Logo Questions Linux Laravel Mysql Ubuntu Git Menu
 

Compile time errors and unreachable code

Tags:

c#

Ok, consider the following code:

private const int THRESHHOLD = 2;

static void Main(string[] args)
{
     string hello;

     if (THRESHHOLD > 1) return;
     Console.WriteLine(hello);        
}

Suprisingly this code does not throw a "Use of unassigned local variable 'hello'" compile time error. It simply gives a warning "Unreachable code detected".

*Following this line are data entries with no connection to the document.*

-- ==== Sys2Proof/Machine/Faults.lean ====
section
/-! DEFINITION. The fault queue (R353, R405), RESUME (R354), late results and traps (R180, R341), and the events of page faults,
protection violations and snapshot copies. -/

namespace Sys2Proof.Machine

/-! ## The fault queue (R353, R405) -/

/-- The registers of a function. -/
def getFn (s : State) (f : Nat) : HostFn := mget s.hostIf.fns f HostFn.reset

/-- The state with a function's registers changed. -/
def modFn (s : State) (f : Nat) (g : HostFn → HostFn) : State :=
  { s with hostIf := { s.hostIf with fns := mset s.hostIf.fns f (g (getFn s f)) } }

/-- Data sent back to the host. -/
def answer (s : State) (bs : List Byte) : State := { s with hostIf := { s.hostIf with out := s.hostIf.out ++ [(false, bs)] } }

/-- A discarded host access is logged (kind 12, R421). -/
def discard (s : State) (bar fn : Nat) : State := logEvent s 12 0 none (Config.refusedDetail bar fn) fn

/-- A refused host access of n bytes read, or 0 for a write, completes with Unsupported Request and is logged; a read returns all ones
(R403). -/
def refused (s : State) (bar fn n : Nat) : State :=
  let s1 := discard s bar fn
  { s1 with hostIf := { s1.hostIf with out := s1.hostIf.out ++ [(true, copies n 0xFF#8)] } }

/-- A refused write. -/
def refuse (s : State) (bar fn : Nat) : State := refused s bar fn 0

/-- The device offers its host registers: it has power, and an image of every kind (R409, R411). -/
def hostOpen (s : State) : Bool := s.powered && !s.mgmt.mailboxOnly

/-- A host access that the device does not offer is refused (R403): n bytes read, or 0 for a write. -/
def whenOpen (s : State) (bar fn n : Nat) (k : Out) : Out :=
  if hostOpen s then k else .next (if s.powered then refused s bar fn n else s)

/-- A fault entry enters its ring, or is held at the home while the ring is full. -/
def postEntry (s : State) (fn : Nat) (e : BitVec 256) : State :=
  let f := getFn s fn
  if (f.fqtail - f.fqhead).toNat < 2 ^ f.fqlog then
    let a := (if Config.faultRingHost then Config.hostBase else 0) + f.fqbase.toNat + 32 * (f.fqtail.toNat % 2 ^ f.fqlog)
    modFn (homePuts s a (natLe 32 e.toNat)) fn (fun f => { f with fqtail := f.fqtail + 1#32 })
  else { s with hostIf := { s.hostIf with backlog := s.hostIf.backlog ++ [(fn, e)] } }

/-- A fault-queue entry (Table 17.6). -/
def faultEntry (va : DWord) (asid : BitVec 16) (kind core slot pos log : Nat) (ident : DWord) (token : Word) : BitVec 256 :=
  BitVec.ofNat 256 (va.toNat + asid.toNat * 2 ^ 64 + kind % 8 * 2 ^ 80 + core % 256 * 2 ^ 96 + slot % 4 * 2 ^ 104 +
    pos % 64 * 2 ^ 106 + log % 4 * 2 ^ 112 + ident.toNat * 2 ^ 128 + token.toNat * 2 ^ 192)

/-- A new token for a ticket. -/
def newToken (s : State) (t : Ticket) : Word × State :=
  (s.hostIf.nextToken,
   { s with hostIf := { s.hostIf with
       nextToken := s.hostIf.nextToken + 1#32, tickets := mset s.hostIf.tickets s.hostIf.nextToken.toNat t } })

/-- A ticket is spent. -/
def dropTicket (s : State) (token : Word) : State :=
  { s with hostIf := { s.hostIf with tickets := mdel s.hostIf.tickets token.toNat } }

/-- The identifier and function of a bed's launch. -/
def bedIdent (s : State) (b : Nat) : DWord × Nat :=
  match launchOf s b with
  | some l => (l.ident, l.fn)
  | none => (0#64, 0)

Even if the code is unreachable, it is still a compile time error, I'd think the right thing to do is throw a compile time error. If I were to do the following:

private const int THRESHHOLD = 2;

static void Main(string[] args)
{
     string hello;

     if (THRESHHOLD > 1) return;
     hello.LMFAO();       
}

Sure enough, I get a "'string' does not contain a definition for 'LMFAO' and no extension method 'LMFAO' accepting a first argument of type 'string' could be found (are you missing a using directive or an assembly reference?)" compile time error.

Why isn't it the same with the use of an unassigned variable?

EDIT Changed the const variable so it is less distracting. I think many are missing the point of the question which is whay depending on which case, compile time errors take precedence over unreachable code.

like image 528
InBetween Avatar asked Feb 23 '12 16:02

InBetween


2 Answers

James Michael Hare's answer gives the de jure explanation: the local variable is definitely assigned, because the code is unreachable and all local variables are definitely assigned in unreachable code. Put another way: the program is only an error if there is a way to observe the state of the uninitialized local variable. In your program there is no way to observe the local, and therefore it is not an error.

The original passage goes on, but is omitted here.